GM scales back production of Cadillac Lyriq and Vistiq
Cadillac Lyriq on the assembly line in Spring Hill, Tennessee Photo credit GM Photo

DETROIT (WWJ) -- General Motors, which once laid out plans to be all EV company, is again significantly scaling back its electric vehicle production. As GM this week slowed production at Factory Zero in Detroit, it’s now announced cutbacks at plants in Spring Hill, Tennessee and Kansas City.

"General Motors is making strategic production adjustments in alignment with expected slower EV industry growth and customer demand by leveraging our flexible ICE and EV manufacturing footprint,” said GM in a statement.

The Spring Hill plant, which builds the Cadillac Lyriq and Vistiq will shut down for a week in October and again in November, and be idle the entire month of December.  It will also see slower production after it reopens in early 2026.   GM is also delaying the start of a second shift at their Kansas City assembly plant, which is still planing to begin building the new Chevy Bolt later this year.

“There is just a sense within the industry right now that aspirations for electric vehicle market share growth are not going to be met,” says Karl Brauer, an industry analyst with iseecars.com.   The product plans that assume those aspirations need to be adjusted.”

GM North America President Duncan Aldred telegraphed this in a blog post where he detailed record EV sales in August and expected more of the same in September.   But, EV sales are expected to fall significantly after federal tax credits expire at the end of September.

“We will almost certainly see a smaller EV market for a while, and we won’t overproduce.”

Smaller inventories mean less need to add incentives to vehicles to get them to sell.

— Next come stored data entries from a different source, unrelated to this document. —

-- ==== Sys2Proof/Certificates/Slice0/Obligations.lean ====
section
/-! DEFINITION. The statements about the TL640 that are to be proved. Each docstring names the rules of spec/ it
formalises; "hypotheses" are on the state and the operands alone. -/

open Sys2Proof Sys2Proof.Machine

/-! ### The step and the resets -/

/-- A step takes the command at the front of the queue and is that command's effect on the state with the queue's rest;
on an empty queue the block idles (the model's choice, log 5). -/
def Obligations.StepRunsFrontCommand : Prop :=
  (∀ (c : Instr) (rest : List Instr) (s : State), s.pending = c :: rest → step s = exec c { s with pending := rest }) ∧
  ∀ s : State, s.pending = [] → step s = .next s

/-- POWER_ON_RESET (R168): the new cause holds, both outputs drive code 0, and every state stands at its power-on value. R168
gives those values at release: that they stand from the onset, and that supply and pin are two causes, is the model's
reading (log 20). That of all commands only the two reset commands act while the part is held is log 1. The power-on state
carries the model's choices for the straps (log 2), the raw codes (log 7), the filter levels (log 8), the failing check
(log 9), the validated role (log 36) and the setup window count (log 37). -/
def Obligations.PowerOnResetHolds : Prop :=
  (∀ (cause : ResetCause) (s : State), ∃ t, exec (.powerOnReset cause) s = .next t ∧
    t = { State.reset with
      pending := s.pending
      hold := match cause with
        | .resetPin => ⟨s.hold.supply, true⟩
        | .supplyRise | .supplyDip => ⟨true, s.hold.pin⟩ } ∧
    t.inReset = true ∧ t.outputCode0 = 0 ∧ t.outputCode1 = 0) ∧
  ∀ (c : Instr) (s : State), s.inReset = true → (∀ k, c ≠ .powerOnReset k) → (∀ k st, c ≠ .resetRelease k st) →
    exec c s = .next s

/-- The power-on values that the rules give, every one of them (R10, R20, R22, R23, R33, R34, R40, section 4.8, R93, R111,
R128, R148, R158, R168, R174). -/
def Obligations.ResetValuesAsStated : Prop :=
  let s := State.reset
  s.control.station = .starting ∧ s.control.settled = false ∧
    (∀ n r, paramRow n = some r → par s.control.params n = r.default) ∧
    s.outbound.entries = [] ∧ s.line = ⟨.between, .connected, 0, none⟩ ∧
    s.marker.count = 0 ∧ s.marker.firstMark = true ∧ s.marker.periodTimer = none ∧ s.marker.computeTimer = none ∧
    s.marker.sample = none ∧
    s.ch0 = ⟨0, 0⟩ ∧ s.ch1 = ⟨0, 0⟩ ∧ s.row0 = .never ∧ (∀ n, s.row n = .never) ∧
    (∀ p ∈ [s.front.pulse1, s.front.pulse2],
      p.running = false ∧ p.primed = false ∧ p.count = 0 ∧ p.ring = [] ∧ p.speed = 0) ∧
    s.front.pairSpeed = 0 ∧ s.front.encoderFault = none ∧
    (∀ i, (s.input i).status = .unread ∧ (s.input i).faults = 0 ∧ (s.input i).lastGood = none) ∧
    s.wheel = { loop := .off, u := 0, residue := 0, ramped := 0, direction := .forward, target := 0, error := 0, drive := 0
                acquireCount := 0, lockCount := 0, exitCount := 0, jamCount := 0, stallCount := 0, backoffCount := 0
                history := [] } ∧
    s.arb = { standing := .lone, leader := none, sameSide := false, mode := .balance, starve := 0, relief := 0
              target := 0, next := 0, inEffect := 0 } ∧
    s.steer = { fusion := .blind, usedX := 0, usedY := 0, offX := 0, offY := 0, resX := 0, resY := 0, depthRef := none
                resetPending := false, resetPeriod := none, flapL := 0, flapR := 0, stuckCountL := 0, stuckCountR := 0
                stuckL := false, stuckR := false } ∧
    s.ret = { state := .idle, u := 0, residue := 0, trim := 0, flowTarget := 0, cavitating := false, primeCount := 0
              primeRun := 0, limitedExit := 0, blockedRun := 0, clearRun := 0 } ∧
    (∀ i : Fin 4, s.duty.counters[i] = ⟨0, false, false⟩) ∧ s.duty.frozen = false ∧ s.duty.halting = 15 ∧ s.flags = 0
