/-! ### powerOn -/

@[simp] theorem State.powerOn_pending (s : State) (hold : ResetHold) : (s.powerOn hold).pending = s.pending := rfl
@[simp] theorem State.powerOn_hold (s : State) (hold : ResetHold) : (s.powerOn hold).hold = hold := rfl
@[simp] theorem State.powerOn_control (s : State) (hold : ResetHold) :
    (s.powerOn hold).control = State.reset.control := rfl
@[simp] theorem State.powerOn_line (s : State) (hold : ResetHold) : (s.powerOn hold).line = State.reset.line := rfl
@[simp] theorem State.powerOn_outbound (s : State) (hold : ResetHold) :
    (s.powerOn hold).outbound = State.reset.outbound := rfl
@[simp] theorem State.powerOn_marker (s : State) (hold : ResetHold) :
    (s.powerOn hold).marker = State.reset.marker := rfl
@[simp] theorem State.powerOn_ch0 (s : State) (hold : ResetHold) : (s.powerOn hold).ch0 = State.reset.ch0 := rfl
@[simp] theorem State.powerOn_ch1 (s : State) (hold : ResetHold) : (s.powerOn hold).ch1 = State.reset.ch1 := rfl
@[simp] theorem State.powerOn_row0 (s : State) (hold : ResetHold) : (s.powerOn hold).row0 = State.reset.row0 := rfl
@[simp] theorem State.powerOn_rows (s : State) (hold : ResetHold) : (s.powerOn hold).rows = State.reset.rows := rfl
@[simp] theorem State.powerOn_front (s : State) (hold : ResetHold) : (s.powerOn hold).front = State.reset.front := rfl
@[simp] theorem State.powerOn_wheel (s : State) (hold : ResetHold) : (s.powerOn hold).wheel = State.reset.wheel := rfl
@[simp] theorem State.powerOn_arb (s : State) (hold : ResetHold) : (s.powerOn hold).arb = State.reset.arb := rfl
@[simp] theorem State.powerOn_steer (s : State) (hold : ResetHold) : (s.powerOn hold).steer = State.reset.steer := rfl
@[simp] theorem State.powerOn_ret (s : State) (hold : ResetHold) : (s.powerOn hold).ret = State.reset.ret := rfl
@[simp] theorem State.powerOn_duty (s : State) (hold : ResetHold) : (s.powerOn hold).duty = State.reset.duty := rfl
@[simp] theorem State.powerOn_flags (s : State) (hold : ResetHold) : (s.powerOn hold).flags = State.reset.flags := rfl

/-! ### offer -/

@[simp] theorem State.offer_pending (s : State) (c : Content) :
    (s.offer c).pending = s.pending := by unfold State.offer; split <;> rfl
@[simp] theorem State.offer_hold (s : State) (c : Content) :
    (s.offer c).hold = s.hold := by unfold State.offer; split <;> rfl
@[simp] theorem State.offer_control (s : State) (c : Content) :
    (s.offer c).control = s.control := by unfold State.offer; split <;> rfl
@[simp] theorem State.offer_line (s : State) (c : Content) :
    (s.offer c).line = s.line := by unfold State.offer; split <;> rfl
@[simp] theorem State.offer_marker (s : State) (c : Content) :
    (s.offer c).marker = s.marker := by unfold State.offer; split <;> rfl
@[simp] theorem State.offer_ch0 (s : State) (c : Content) :
    (s.offer c).ch0 = s.ch0 := by unfold State.offer; split <;> rfl
@[simp] theorem State.offer_ch1 (s : State) (c : Content) :
    (s.offer c).ch1 = s.ch1 := by unfold State.offer; split <;> rfl
@[simp] theorem State.offer_row0 (s : State) (c : Content) :
    (s.offer c).row0 = s.row0 := by unfold State.offer; split <;> rfl
@[simp] theorem State.offer_rows (s : State) (c : Content) :
    (s.offer c).rows = s.rows := by unfold State.offer; split <;> rfl
@[simp] theorem State.offer_front (s : State) (c : Content) :
    (s.offer c).front = s.front := by unfold State.offer; split <;> rfl
@[simp] theorem State.offer_wheel (s : State) (c : Content) :
    (s.offer c).wheel = s.wheel := by unfold State.offer; split <;> rfl
@[simp] theorem State.offer_arb (s : State) (c : Content) :
    (s.offer c).arb = s.arb := by unfold State.offer; split <;> rfl
@[simp] theorem State.offer_steer (s : State) (c : Content) :
    (s.offer c).steer = s.steer := by unfold State.offer; split <;> rfl
@[simp] theorem State.offer_ret (s : State) (c : Content) :
    (s.offer c).ret = s.ret := by unfold State.offer; split <;> rfl
@[simp] theorem State.offer_duty (s : State) (c : Content) :
    (s.offer c).duty = s.duty := by unfold State.offer; split <;> rfl
@[simp] theorem State.offer_flags (s : State) (c : Content) :
    (s.offer c).flags = s.flags := by unfold State.offer; split <;> rfl

/-! ### raise -/

@[simp] theorem State.raise_pending (s : State) (c : EventCode) (d : Int) :
    (s.raise c d).pending = s.pending := by unfold State.raise; split <;> simp
@[simp] theorem State.raise_hold (s : State) (c : EventCode) (d : Int) :
    (s.raise c d).hold = s.hold := by unfold State.raise; split <;> simp
@[simp] theorem State.raise_control (s : State) (c : EventCode) (d : Int) :
    (s.raise c d).control = s.control := by unfold State.raise; split <;> simp
@[simp] theorem State.raise_line (s : State) (c : EventCode) (d : Int) :
    (s.raise c d).line = s.line := by unfold State.raise; split <;> simp
@[simp] theorem State.raise_marker (s : State) (c : EventCode) (d : Int) :
    (s.raise c d).marker = s.marker := by unfold State.raise; split <;> simp
@[simp] theorem State.raise_ch0 (s : State) (c : EventCode) (d : Int) :
    (s.raise c d).ch0 = s.ch0 := by unfold State.raise; split <;> simp
@[simp] theorem State.raise_ch1 (s : State) (c : EventCode) (d : Int) :
    (s.raise c d).ch1 = s.ch1 := by unfold State.raise; split <;> simp
@[simp] theorem State.raise_row0 (s : State) (c : EventCode) (d : Int) :
    (s.raise c d).row0 = s.row0 := by unfold State.raise; split <;> simp
@[simp] theorem State.raise_rows (s : State) (c : EventCode) (d : Int) :
    (s.raise c d).rows = s.rows := by unfold State.raise; split <;> simp
@[simp] theorem State.raise_front (s : State) (c : EventCode) (d : Int) :
    (s.raise c d).front = s.front := by unfold State.raise; split <;> simp
@[simp] theorem State.raise_wheel (s : State) (c : EventCode) (d : Int) :
    (s.raise c d).wheel = s.wheel := by unfold State.raise; split <;> simp
@[simp] theorem State.raise_arb (s : State) (c : EventCode) (d : Int) :
    (s.raise c d).arb = s.arb := by unfold State.raise; split <;> simp
@[simp] theorem State.raise_steer (s : State) (c : EventCode) (d : Int) :
    (s.raise c d).steer = s.steer := by unfold State.raise; split <;> simp
@[simp] theorem State.raise_ret (s : State) (c : EventCode) (d : Int) :
    (s.raise c d).ret = s.ret := by unfold State.raise; split <;> simp
@[simp] theorem State.raise_duty (s : State) (c : EventCode) (d : Int) :
    (s.raise c d).duty = s.duty := by unfold State.raise; split <;> simp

“Meanwhile, we are seeing marginal competitors dramatically scale back their products and plans, which should end much of the overproduction and irrational discounts we’ve seen in the marketplace,” wrote Aldred.

General Motors had once aspired to be an all electric carmaker.  But recent changes in the marketplace have it now promoting the fact that it has a full portfolio of vehicles, and is seeing very strong sales of gasoline powered pickups and SUV’s so far in the third quarter.

Very strong electric vehicle sales in the third quarter are likely due to buyers wanting to get tax credits before they expire.   Analysts like Karl Brauer say this could lead to a very different EV sales environment in the final three months of the year.

“We’re absolutely going to see a whipsaw effect from spiking EV sales in the third quarter to dropping off a cliff.”